Look through the records below for the line holding "f).mem = s.mem := rfl". Write it out exactly, with each following line through the line holding "instruction (R91) -/".

● DATASET EXCERPTS
=== Section Start ===

/-- The premises of EncodeOfDecodeIsTheNamedPorts. -/
theorem witness_complete_command :
    ({ bareCommand 0x03 with val := 5, saLen := 1, sa := [0x61] } : Command).wf = true ∧
    decode { bareCommand 0x03 with val := 5, saLen := 1, sa := [0x61] } = .ok (.dec [0x61]) := by decide

/-- The premises of UnnamedPortsAreNotRead: two different commands whose named ports agree. -/
theorem witness_unnamed_ports :
    findRow 0x02 = some ⟨0x02, "ENC", .V⟩ ∧
    namedPorts .V { bareCommand 0x02 with val := 1, len := 7 } = namedPorts .V { bareCommand 0x02 with val := 1, saLen := 9 } ∧
    ({ bareCommand 0x02 with val := 1, len := 7 } : Command) ≠ { bareCommand 0x02 with val := 1, saLen := 9 } ∧
    ({ bareCommand 0x02 with val := 1, len := 7 } : Command).wf = true := by decide

/-- A block with commands offered. -/
def offering (cmds : List Command) : State := { ready2 with port := { Port.reset with cmds := cmds } }

/-- The premises of StepRunsTheDecodedCommand. -/
theorem witness_step_runs :
    (offering [bareCommand 0x14]).port.rst = false ∧ (offering [bareCommand 0x14]).rsp = none ∧
    (offering [bareCommand 0x14]).port.cmds = bareCommand 0x14 :: [] ∧ decode (bareCommand 0x14) = .ok .rotl := by decide

/-- The premises of IllegalOpcodeAnswersIllegalCommand, at both ends of a gap of the opcode map. -/
theorem witness_illegal :
    (offering [bareCommand 0x0A]).port.rst = false ∧ (offering [bareCommand 0x0A]).rsp = none ∧
    (offering [bareCommand 0x0A]).port.cmds = bareCommand 0x0A :: [] ∧ findRow (bareCommand 0x0A).op = none ∧
    findRow (bareCommand 0x0F).op = none ∧ findRow (bareCommand 0x1A).op = none ∧ findRow (bareCommand 0xFF).op = none := by
  decide

/-- The premises of both clauses of BlockWaitsForTheHost: one byte missing on `SA`, on `SB`; a response not taken. -/
theorem witness_block_waits :
    (findRow 0x05 = some ⟨0x05, "B64D", .S⟩ ∧ shortOfBytes .S { bareCommand 0x05 with saLen := 2, sa := [0x41] }) ∧
    (findRow 0x01 = some ⟨0x01, "CFG", .C⟩ ∧ shortOfBytes .C { bareCommand 0x01 with sbLen := 1 }) ∧
    ({ ready2 with rsp := some (okResponse 0 false []), port := { Port.reset with rspReady := false } } : State).rsp =
      some (okResponse 0 false []) := by
  unfold shortOfBytes
  decide

/-- The premises of ResponseIsDelivered. -/
theorem witness_delivery :
    ({ ready2 with rsp := some (okResponse 0 false []) } : State).port.rst = false ∧
    ({ ready2 with rsp := some (okResponse 0 false []) } : State).port.rspReady = true := by decide

/-- The premise of ResetAbandonsTheCommand, with a waiting command. -/
theorem witness_reset :
    ({ ready2 with busy := true, port := { Port.reset with rst := true, cmds := [bareCommand 0x14] } } : State).port.rst = true := by
  decide

/-- The premises of ConfigurationIsImmutable: a command other than `CFG`, and a `CFG` that fails. -/
theorem witness_configuration_kept :
    (∃ t, exec .rotl ready2 = .next t ∧ ∀ sa sb len, Instr.rotl ≠ .cfg sa sb len) ∧
    (∃ t, exec (.cfg [] [] 1) ready2 = .next t ∧ stCode t.st ≠ 0) :=
  ⟨⟨_, rfl, by simp⟩, ⟨_, rfl, by decide⟩⟩

/-- The premises of FailedCommandsLeaveNoResult and CommandsRaiseOnlyTheirErrors, with and without the loss of the
buffer. -/
theorem witness_failed :
    (∃ t, exec (.c2d [0x24]) ready2 = .next t ∧ stCode t.st = 5) ∧
    (∃ t, exec .rotl State.reset = .next t ∧ stCode t.st = 8) :=
  ⟨⟨_, rfl, by decide⟩, ⟨_, rfl, by decide⟩⟩

/-- The premises of OverflowFlagOnlyFromConversions. -/
theorem witness_overflow :
    ∃ t, exec .d2i (loaded base256 [1, 0, 0, 0, 0, 0, 0, 0, 0]) = .next t ∧ stOvf t.st = true := ⟨_, rfl, by decide⟩

/-- The premises of UnconfiguredCommandsAreRefused and of the clause `RefusesUnconfigured` of the command statements. -/
theorem witness_unconfigured : worksUnconfigured .rotl = false ∧ State.reset.conf.cfgv = false := by decide

/-- The premise of B64dReadsTheGroups: "AQA=". -/
theorem witness_accepted : Accepted [0x41, 0x51, 0x41, 0x3D] := by
  refine ⟨by decide, fun i c h => ?_⟩
  match i with
  | 0 => obtain rfl : 0x41#8 = c := by simpa using h
         exact .inl (by decide)
  | 1 => obtain rfl : 0x51#8 = c := by simpa using h
         exact .inl (by decide)
  | 2 => obtain rfl : 0x41#8 = c := by simpa using h
         exact .inl (by decide)
  | 3 => obtain rfl : 0x3D#8 = c := by simpa using h
         exact .inr ⟨rfl, .inl rfl⟩
  | n + 4 => simp at h

/-- The premises of B64dReportsTheFirstOffence: "ABC"; "A=BC" offends first at index 1. -/
theorem witness_offence :
    ([0x41, 0x42, 0x43] : Stream).length % 4 ≠ 0 ∧ ([0x41, 0x3D, 0x42, 0x43] : Stream).length % 4 = 0 ∧
    ¬ GoodAt [0x41, 0x3D, 0x42, 0x43] 1 ∧ ∀ j, j < 1 → GoodAt [0x41, 0x3D, 0x42, 0x43] j := by
  refine ⟨by decide, by decide, fun h => absurd (h 0x3D rfl) (by decide), fun j hj c h => ?_⟩
  obtain rfl : j = 0 := by omega
  obtain rfl : 0x41#8 = c := by simpa using h
  exact .inl (by decide)

/-- The premises of B64dIgnoresDiscardedBits: 'Q' and 'R', values 16 and 17; after three characters 'A' and 'D', values
0 and 3. -/
theorem witness_discarded :
    b64Inv 0x51 = some 16 ∧ b64Inv 0x52 = some 17 ∧ (16 : BitVec 6).toNat / 16 = (17 : BitVec 6).toNat / 16 ∧
    b64Inv 0x41 = some 0 ∧ b64Inv 0x44 = some 3 ∧ (0 : BitVec 6).toNat / 4 = (3 : BitVec 6).toNat / 4 := by decide

/-- The premises of CfgCommitsValidOperands: the operands of K2, size and minimum length at their lower bounds. -/
theorem witness_cfg_valid :
    2 ≤ ([0x61, 0x62] : Stream).length ∧ ([0x61, 0x62] : Stream).length ≤ 256 ∧ ([0x61, 0x62] : Stream).Nodup ∧
    1 ≤ (1 : Length).toInt ∧ (1 : Length).toInt ≤ (Config.nmax : Int) ∧
    decodeText [0x41, 0x51, 0x41, 0x3D] = .ok [1, 0] ∧ ([1, 0] : List Byte).length = 2 ∧ ([1, 0] : List Byte).Nodup ∧
    ∀ d ∈ ([1, 0] : List Byte), d.toNat < 2 := by
  refine ⟨by decide, by decide, by decide, by decide, ?_, by decide, by decide, by decide, by decide⟩
  show (1 : Int) ≤ ((Config.spareDigits + 64 : Nat) : Int)
  omega

/-- The premises of the clauses of CfgReportsTheFirstFailure: sizes 1 and 257, a duplicate, lengths 0 and -1, a text
that is not accepted, permutations too short, repeated and out of range. -/
theorem witness_cfg_failures :
    ([0x61] : Stream).length < 2 ∧ 256 < (List.replicate 257 (0x41 : Byte)).length ∧ ¬ ([0x41, 0x41] : Stream).Nodup ∧
    (0 : Length).toInt ≤ 0 ∧ (0xFFFFFFFF : Length).toInt ≤ 0 ∧ ¬ Accepted [0x41] ∧
    decodeText [0x41, 0x51, 0x3D, 0x3D] = .ok [1] ∧ decodeText [0x41, 0x51, 0x45, 0x3D] = .ok [1, 1] ∧
    decodeText [0x41, 0x41, 0x49, 0x3D] = .ok [0, 2] :=
  ⟨by decide, by rw [List.length_replicate]; decide, by decide, by decide, by decide, fun h => absurd h.1 (by decide), by decide, by decide, by decide⟩

/-- The capacity clause of CfgReportsTheFirstFailure: `NMAX` is free (R8), and a `LEN` above it exists whenever `NMAX` is
below the greatest 32-bit signed integer. -/
theorem witness_cfg_capacity (small : Config.nmax < 2 ^ 31 - 1) :
    (Config.nmax : Int) < (BitVec.ofNat 32 (Config.nmax + 1) : Length).toInt := by
  have h : (BitVec.ofNat 32 (Config.nmax + 1)).toInt = ((Config.nmax + 1 : Nat) : Int) := by
    rw [BitVec.toInt_eq_toNat_of_lt] <;> rw [BitVec.toNat_ofNat] <;> omega
  omega

/-- The premises of OutOfRangeIsAValueAtOrAboveTheSize, "ab" with [0, 2], and of CfgIsAllOrNothing. -/
theorem witness_out_of_range :
    decodeText [0x41, 0x41, 0x49, 0x3D] = .ok [0, 2] ∧
    ∃ t, exec (.cfg [0x61, 0x62] [0x41, 0x41, 0x49, 0x3D] 1) ready2 = .next t ∧ stCode t.st = 4 ∧ stSub t.st = 3 :=
  ⟨by decide, _, rfl, by decide, by decide⟩

/-- The premises of NeedIsTheLeastPower, at the ends of the ranges. -/
theorem witness_need :
    (2 ^ 64 - 1 < 2 ^ 64) ∧ (2 : Nat) ≤ 2 ∧ (256 : Nat) ≤ 256 ∧ (2 : Nat) ^ 63 < 2 ^ 64 ∧ (256 : Nat) ^ 7 < 2 ^ 64 := by
  decide

/-- The premises of the configured clauses of the command statements, of StickyAccumulatorAgrees, CasfGivesPrefixSums and
CasbGivesAdjacentDifferences, at both ends of the base. -/
theorem witness_base :
    ready2.conf.cfgv = true ∧ 2 ≤ ready2.base ∧ ready2.base ≤ 256 ∧
    (loaded base256 [255, 255]).conf.cfgv = true ∧ 2 ≤ (loaded base256 [255, 255]).base ∧
    (loaded base256 [255, 255]).base ≤ 256 := by decide

/-- The premises of the second clause of ConversionsUndoEachOther: the digits 1, 0, 1 are the value 5. -/
theorem witness_restorable :
    (∃ t, exec .d2i ready2 = .next t ∧ AnswersOk ready2 t 5 false []) ∧
    ready2.dlen = max ready2.conf.minlen (need (5 : Value).toNat ready2.base) :=
  ⟨⟨_, rfl, by decide, by decide, rfl, rfl⟩, by decide⟩

/-- The premises of PermfSubstitutesThroughPerm and PermbSubstitutesThroughInv about a digit. -/
theorem witness_digit : ready2.buf[0]? = some 1 ∧ (1 : Byte).toNat < ready2.conf.perm.length ∧
    (1 : Byte).toNat < ready2.conf.inv.length := by decide

/-- The premises of C2dLoadsTheText, at the greatest length, and of the clauses of C2dReportsTheFirstOffence: an absent
character first, and one character more than `NMAX`. -/
theorem witness_texts :
    (List.replicate Config.nmax (0x61 : Byte)).length ≤ Config.nmax ∧
    (∀ c ∈ List.replicate Config.nmax (0x61 : Byte), (readRev ready2.conf c).isSome = true) ∧
    (0 < Config.nmax ∧ ([0x24] : Stream)[0]? = some 0x24 ∧ readRev ready2.conf 0x24 = none) ∧
    Config.nmax < (List.replicate (Config.nmax + 1) (0x61 : Byte)).length ∧
    (∀ (j : Nat) (d : Byte), (List.replicate (Config.nmax + 1) (0x61 : Byte))[j]? = some d →
      (readRev ready2.conf d).isSome = true) := by
  refine ⟨by simp, fun c h => ?_, ⟨Nat.succ_pos _, rfl, by decide⟩, by simp, fun j d h => ?_⟩
  · obtain rfl := List.eq_of_mem_replicate h
    decide
  · obtain rfl := List.eq_of_mem_replicate (List.mem_of_getElem? h)
    decide

/-- The premises of DecAlwaysAnswersAValue and of the second clause of MapperRoundTrips. -/
theorem witness_text_of_the_alphabet :
    ([0x62, 0x61] : Stream).length ≤ Config.nmax ∧ (∀ c ∈ ([0x62, 0x61] : Stream), c ∈ ready2.conf.alpha) ∧
    ∃ t, exec (.c2d [0x62, 0x61]) ready2 = .next t ∧ stCode t.st = 0 := by
  refine ⟨?_, by decide, _, rfl, by decide⟩
  show 2 ≤ Config.spareDigits + 64
  omega

/-- The premises of MacrosIgnoreTheBufferTheyFind. -/
theorem witness_macros : (∃ v, Instr.enc 5 = .enc v) ∧ (∃ text, Instr.dec [0x61] = .dec text) ∧ ready2.conf.cfgv = true :=
  ⟨⟨5, rfl⟩, ⟨[0x61], rfl⟩, rfl⟩

/-- The premise of DecodeOfEncodedValueIsTheValue about the second state. -/
theorem witness_same_configuration : (loaded k2 []).conf = ready2.conf := rfl

end Sys2Proof.Tests
end

section
/-! The family `10_state.md`: what each command can do to the configuration (R33), and the state after reset (R37). -/

namespace Sys2Proof.Machine

/-! ### The integer conversion and the rounds keep the configuration -/

@[simp] theorem i2dBody_conf (v : Nat) (s : State) : (i2dBody v s).conf = s.conf := rfl

@[simp] theorem pipfBody_conf (s : State) : (pipfBody s).conf = s.conf := (pipfBody_frame s).conf

@[simp] theorem pipbBody_conf (s : State) : (pipbBody s).conf = s.conf := (pipbBody_frame s).conf

/-! ### What the three commands that need no configuration can do -/

/-- `B64E` answers the text of its bytes and cannot fail (R92). -/
theorem exec_b64e (sa : Stream) (s : State) : exec (.b64e sa) s = .next (respondText (encodeText sa) s) := rfl

/-- All that `CFG` can do (R110, R121): it commits what the construction gives, or it raises the first failure. -/
theorem exec_cfg_next {sa sb : Stream} {len : Length} {s t : State} (h : exec (.cfg sa sb len) s = .next t) :
    (∃ k, construct sa sb len = .ok k ∧ t = respondOk (commit k s)) ∨
    (∃ e, construct sa sb len = .error e ∧ t = raise e s) := by
  change execCfg sa sb len s = .next t at h
  unfold execCfg at h
  split at h
  · next k hk => exact .inl ⟨k, hk, by simpa using h.symm⟩
  · next e he => exact .inr ⟨e, he, by simpa using h.symm⟩
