-- ==== Sys2Proof/Machine/Search.lean ====
section
/-! DEFINITION. The host's Parameter Search, sequential (R127) and parallel (R128); outside the block. -/

namespace Sys2Proof.Machine

/-- A pair of noun and verb. -/
abbrev Inputs := Nat × Nat

/-- How one trial ends. -/
inductive Trial where
  /-- Cell 0 holds the target. -/
  | hit
  /-- Cell 0 holds another word. -/
  | miss
  /-- The run faulted; the search aborts (R127, D21). -/
  | faulted (f : Fault)
  /-- The template takes no pokes (it is started, or `CAP < 3`). -/
  | refused (r : PokeRefusal)
deriving DecidableEq, Repr

/-- One trial on a clone of the template (R127). -/
def trial (template : Session) (target : Nat) (p : Inputs) : Trial :=
  match runWithInputs p.1 p.2 (clone template).2 with
  | .refused r => .refused r
  | .ran x =>
    match x.core.fault with
    | some f => .faulted f
    | none => if peek 0 x = target then .hit else .miss

/-- What a search answers (R127). -/
inductive SearchResult where
  | found (noun verb : Nat)
  | noSolution
  | aborted (f : Fault)
  | refused (r : PokeRefusal)
deriving DecidableEq, Repr

/-- What a trial decides about the search, if anything. -/
def trialResult (p : Inputs) : Trial → Option SearchResult
  | .hit => some (.found p.1 p.2)
  | .miss => none
  | .faulted f => some (.aborted f)
  | .refused r => some (.refused r)

/-- The trials one after the other, until one decides. -/
def searchOver (template : Session) (target : Nat) : List Inputs → SearchResult
  | [] => .noSolution
  | p :: ps =>
    match trialResult p (trial template target p) with
    | some r => r
    | none => searchOver template target ps

/-- `[0, 100] x [0, 100]`, the noun outermost (R127). -/
def searchDomain : List Inputs :=
  (List.range 101).flatMap (fun noun => (List.range 101).map (fun verb => (noun, verb)))

/-- `search(template, target)` (R127). -/
def search (template : Session) (target : Nat) : SearchResult :=
  searchOver template target searchDomain

/-- The sequential order of R127: the noun first, then the verb. -/
def earlier (p q : Inputs) : Bool := decide (p.1 < q.1) || (decide (p.1 = q.1) && decide (p.2 < q.2))

/-- The earlier of the best pair so far and `p`. -/
def keepEarlier (best : Option Inputs) (p : Inputs) : Option Inputs :=
  match best with
  | none => some p
  | some q => if earlier p q then some p else some q

/-- R128: the trials in the order `finished` in which they end, all collected; the earliest that decides gives
the result. A trial that faults decides as it does in sequence. Log entry 13. -/
def searchParallel (template : Session) (target : Nat) (finished : List Inputs) : SearchResult :=
  match (finished.filter (fun p => (trialResult p (trial template target p)).isSome)).foldl
      keepEarlier none with
  | none => .noSolution
  | some p => (trialResult p (trial template target p)).getD .noSolution

/-- The answer surfaced for a pair, `100 * noun + verb` (R127). -/
def surfacedAnswer (p : Inputs) : Nat := 100 * p.1 + p.2

end Sys2Proof.Machine
end

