-- ==== Sys2Proof/Laws/State.lean ====
section
/-! SUPPORT. One lemma for each field under each update of the state. -/

namespace Sys2Proof.Machine

variable (s : State) (m : Memory) (v : Nat) (b : Bool) (f : Option Fault)

@[simp] theorem State.setMem_cfg : (s.setMem m).cfg = s.cfg := rfl
@[simp] theorem State.setMem_mem : (s.setMem m).mem = m := rfl
@[simp] theorem State.setMem_pc : (s.setMem m).pc = s.pc := rfl
@[simp] theorem State.setMem_terminated : (s.setMem m).terminated = s.terminated := rfl
@[simp] theorem State.setMem_fault : (s.setMem m).fault = s.fault := rfl

@[simp] theorem State.setPc_cfg : (s.setPc v).cfg = s.cfg := rfl
@[simp] theorem State.setPc_mem : (s.setPc v).mem = s.mem := rfl
@[simp] theorem State.setPc_pc : (s.setPc v).pc = v := rfl
@[simp] theorem State.setPc_terminated : (s.setPc v).terminated = s.terminated := rfl
@[simp] theorem State.setPc_fault : (s.setPc v).fault = s.fault := rfl

@[simp] theorem State.setTerminated_cfg : (s.setTerminated b).cfg = s.cfg := rfl
@[simp] theorem State.setTerminated_mem : (s.setTerminated b).mem = s.mem := rfl
@[simp] theorem State.setTerminated_pc : (s.setTerminated b).pc = s.pc := rfl
@[simp] theorem State.setTerminated_terminated : (s.setTerminated b).terminated = b := rfl
@[simp] theorem State.setTerminated_fault : (s.setTerminated b).fault = s.fault := rfl

@[simp] theorem State.setFault_cfg : (s.setFault f).cfg = s.cfg := rfl
@[simp] theorem State.setFault_mem : (s.setFault f).mem = s.mem := rfl
@[simp] theorem State.setFault_pc : (s.setFault f).pc = s.pc := rfl
@[simp] theorem State.setFault_terminated : (s.setFault f).terminated = s.terminated := rfl
@[simp] theorem State.setFault_fault : (s.setFault f).fault = f := rfl

@[simp] theorem State.zeroed_cfg (c : Config) : (State.zeroed c).cfg = c := rfl
@[simp] theorem State.zeroed_mem (c : Config) : (State.zeroed c).mem = [] := rfl
@[simp] theorem State.zeroed_pc (c : Config) : (State.zeroed c).pc = 0 := rfl
@[simp] theorem State.zeroed_terminated (c : Config) : (State.zeroed c).terminated = false := rfl
@[simp] theorem State.zeroed_fault (c : Config) : (State.zeroed c).fault = none := rfl

/-! ### The status (R15) -/

theorem State.status_running_iff : s.status = .running ↔ s.fault = none ∧ s.terminated = false := by
  unfold State.status
  cases s.fault <;> cases s.terminated <;> simp

theorem State.status_halted_iff : s.status = .halted ↔ s.fault = none ∧ s.terminated = true := by
  unfold State.status
  cases s.fault <;> cases s.terminated <;> simp

theorem State.status_faulted_iff : s.status = .faulted ↔ s.fault ≠ none := by
  unfold State.status
  cases s.fault <;> cases s.terminated <;> simp

end Sys2Proof.Machine
end

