/-! ### Executing an instruction (R91) -/

/-- A result that raises CapacityExceeded names the destination of its write. -/
theorem capacityExceeded_of_writeResult {s : State} {r dst a : Nat} (hf : s.fault = none)
    (h : (writeResult r dst s).fault = some (.capacityExceeded a)) : s.cfg.cap ≤ a ∧ dst = a := by
  rcases writeResult_cases r dst s with ⟨-, hw⟩ | ⟨-, hd, hw⟩ | ⟨-, -, hw⟩ <;> rw [hw] at h
  · -- overflow
    simp at h
  · -- a destination beyond capacity
    obtain rfl : dst = a := by simpa using h
    exact ⟨hd, rfl⟩
  · -- completed
    simp [hf] at h

/-- Settles O18: an ADD and a MUL record what their write records, and a HALT writes no fault. -/
theorem capacityExceededOnlyAtWrite : Obligations.CapacityExceededOnlyAtWrite := by
  intro s src1 src2 dst
  rw [exec_add, exec_mul]
  refine ⟨fun hr hd => congrArg _ (writeResult_of_beyond hr hd),
    fun hr hd => congrArg _ (writeResult_of_beyond hr hd), fun i t a hexec hf hta => ?_⟩
  cases i with
  | add x y d =>
    obtain rfl := Host.Outcome.next.inj hexec
    obtain ⟨hcap, rfl⟩ := capacityExceeded_of_writeResult hf hta
    exact ⟨hcap, x, y, .inl rfl⟩
  | mul x y d =>
    obtain rfl := Host.Outcome.next.inj hexec
    obtain ⟨hcap, rfl⟩ := capacityExceeded_of_writeResult hf hta
    exact ⟨hcap, x, y, .inr rfl⟩
  | halt op =>
    rw [exec_halt] at hexec
    obtain rfl := Host.Outcome.next.inj hexec
    simp [hf] at hta

/-! ### A step that raises (R90, R93, R94) -/

/-- The condition of R90 under which the step from `s` raises `f`. -/
abbrev Raises (s : State) (f : Fault) : Prop :=
  s.status = .running ∧ AtArithmetic s ∧
    ((f = .arithmeticOverflow ∧ 2 ^ s.cfg.w - 1 < exactResult s) ∨
      (f = .capacityExceeded (dstAddress s) ∧ s.cfg.cap ≤ dstAddress s ∧
        exactResult s ≤ 2 ^ s.cfg.w - 1))

/-- A step that raises is the one write of the fault record. -/
theorem step_of_raises {s : State} {f : Fault} (hl : s.cfg.Legal) (h : Raises s f) :
    step s = .next (s.setFault (some f)) := by
  obtain ⟨hrun, ha, hcause⟩ := h
  obtain ⟨hover, hbeyond, -⟩ := step_of_atArithmetic_cases hl hrun ha
  rcases hcause with ⟨rfl, hr⟩ | ⟨rfl, hd, hr⟩
  · exact hover hr
  · exact hbeyond hr hd

/-- No other step leaves a fault where there was none. -/
theorem raises_of_step {s t : State} {f : Fault} (hstep : step s = .next t) (hf : s.fault = none)
    (htf : t.fault = some f) : Raises s f := by
  obtain ⟨-, ⟨-, rfl⟩ | ⟨hrun, ⟨-, rfl⟩ | ⟨ha, ⟨hr, rfl⟩ | ⟨hr, hd, rfl⟩ | ⟨-, -, rfl⟩⟩⟩⟩ :=
    step_cases hstep
  · -- a stopped core
    simp [hf] at htf
  · -- HALT
    simp [hf] at htf
  · -- overflow
    obtain rfl := Option.some.inj htf
    exact ⟨hrun, ha, .inl ⟨rfl, Nat.sub_one_lt_of_le (Nat.two_pow_pos _) hr⟩⟩
  · -- a destination beyond capacity
    obtain rfl := Option.some.inj htf
    exact ⟨hrun, ha, .inr ⟨rfl, hd, Nat.le_sub_one_of_lt hr⟩⟩
  · -- a completed ADD or MUL
    simp [hf] at htf

theorem eq_setFault_of_step {s t : State} {f : Fault} (hstep : step s = .next t) (h : Raises s f) :
    t = s.setFault (some f) := by
  obtain ⟨hl, -⟩ := step_cases hstep
  exact Host.Outcome.next.inj (hstep.symm.trans (step_of_raises hl h))

/-- Settles O28: a step records a fault exactly where R90 says that it raises it, and a raise leaves `pc`. -/
theorem faultCausesAndCodes : Obligations.FaultCausesAndCodes := by
  refine ⟨⟨rfl, fun _ => rfl, rfl⟩, fun s t f hstep hf =>
    ⟨⟨raises_of_step hstep hf, fun h => ?_⟩, fun htf => ?_⟩⟩
  · rw [eq_setFault_of_step hstep h, State.setFault_fault]
  · rw [eq_setFault_of_step hstep (raises_of_step hstep hf htf), State.setFault_pc]

/-- Settles O29: a new fault is a raise, and only a Running core raises. -/
theorem faultEntryIsPrecise : Obligations.FaultEntryIsPrecise := by
  intro s t hstep hf hne
  obtain ⟨f, htf⟩ := Option.ne_none_iff_exists'.1 hne
  have hraises := raises_of_step hstep hf htf
  obtain rfl := eq_setFault_of_step hstep hraises
  obtain ⟨hrun, -⟩ := hraises
  obtain ⟨-, ht⟩ := (State.status_running_iff s).1 hrun
  exact ⟨rfl, ht, (State.status_faulted_iff _).2 hne⟩

/-- Settles O30: an overflow is raised whatever the destination. -/
theorem overflowWinsOverCapacity : Obligations.OverflowWinsOverCapacity :=
  fun _ hl hrun ha hr _ => step_of_raises hl ⟨hrun, ha, .inl ⟨rfl, hr⟩⟩

end Sys2Proof.Machine
end

section
/-! PROOFS. The load statements (70_reset_and_hazards.md, R110 to R118): trimming, splitting, the ways a load ends,
and the state it gives. -/

namespace Sys2Proof.Machine

/-! ### Trimming (R112) -/

theorem isSpace_iff (c : Char) : isSpace c = true ↔ c.toNat ∈ [0x20, 0x09, 0x0A, 0x0B, 0x0C, 0x0D] := by
  simp [isSpace, ← Char.toNat_inj, or_assoc]

/-- Trimming takes white space off the front, then off the end. -/
theorem trim_eq_rdropWhile (text : List Char) : trim text = (text.dropWhile isSpace).rdropWhile isSpace := rfl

=== Section End ===

● WRITTEN RESPONSE
@[simp] theorem State.setFault_mem : (s.setFault f).mem = s.mem := rfl
@[simp] theorem State.setFault_pc : (s.setFault f).pc = s.pc := rfl
@[simp] theorem State.setFault_terminated : (s.setFault f).terminated = s.terminated := rfl
@[simp] theorem State.setFault_fault : (s.setFault f).fault = f := rfl

@[simp] theorem State.zeroed_cfg (c : Config) : (State.zeroed c).cfg = c := rfl
@[simp] theorem State.zeroed_mem (c : Config) : (State.zeroed c).mem = [] := rfl
@[simp] theorem State.zeroed_pc (c : Config) : (State.zeroed c).pc = 0 := rfl
@[simp] theorem State.zeroed_terminated (c : Config) : (State.zeroed c).terminated = false := rfl
@[simp] theorem State.zeroed_fault (c : Config) : (State.zeroed c).fault = none := rfl

/-! ### The status (R15) -/

theorem State.status_running_iff : s.status = .running ↔ s.fault = none ∧ s.terminated = false := by
  unfold State.status
  cases s.fault <;> cases s.terminated <;> simp

theorem State.status_halted_iff : s.status = .halted ↔ s.fault = none ∧ s.terminated = true := by
  unfold State.status
  cases s.fault <;> cases s.terminated <;> simp

theorem State.status_faulted_iff : s.status = .faulted ↔ s.fault ≠ none := by
  unfold State.status
  cases s.fault <;> cases s.terminated <;> simp

end Sys2Proof.Machine
end

/-! ### Executing an instruction (R91) -/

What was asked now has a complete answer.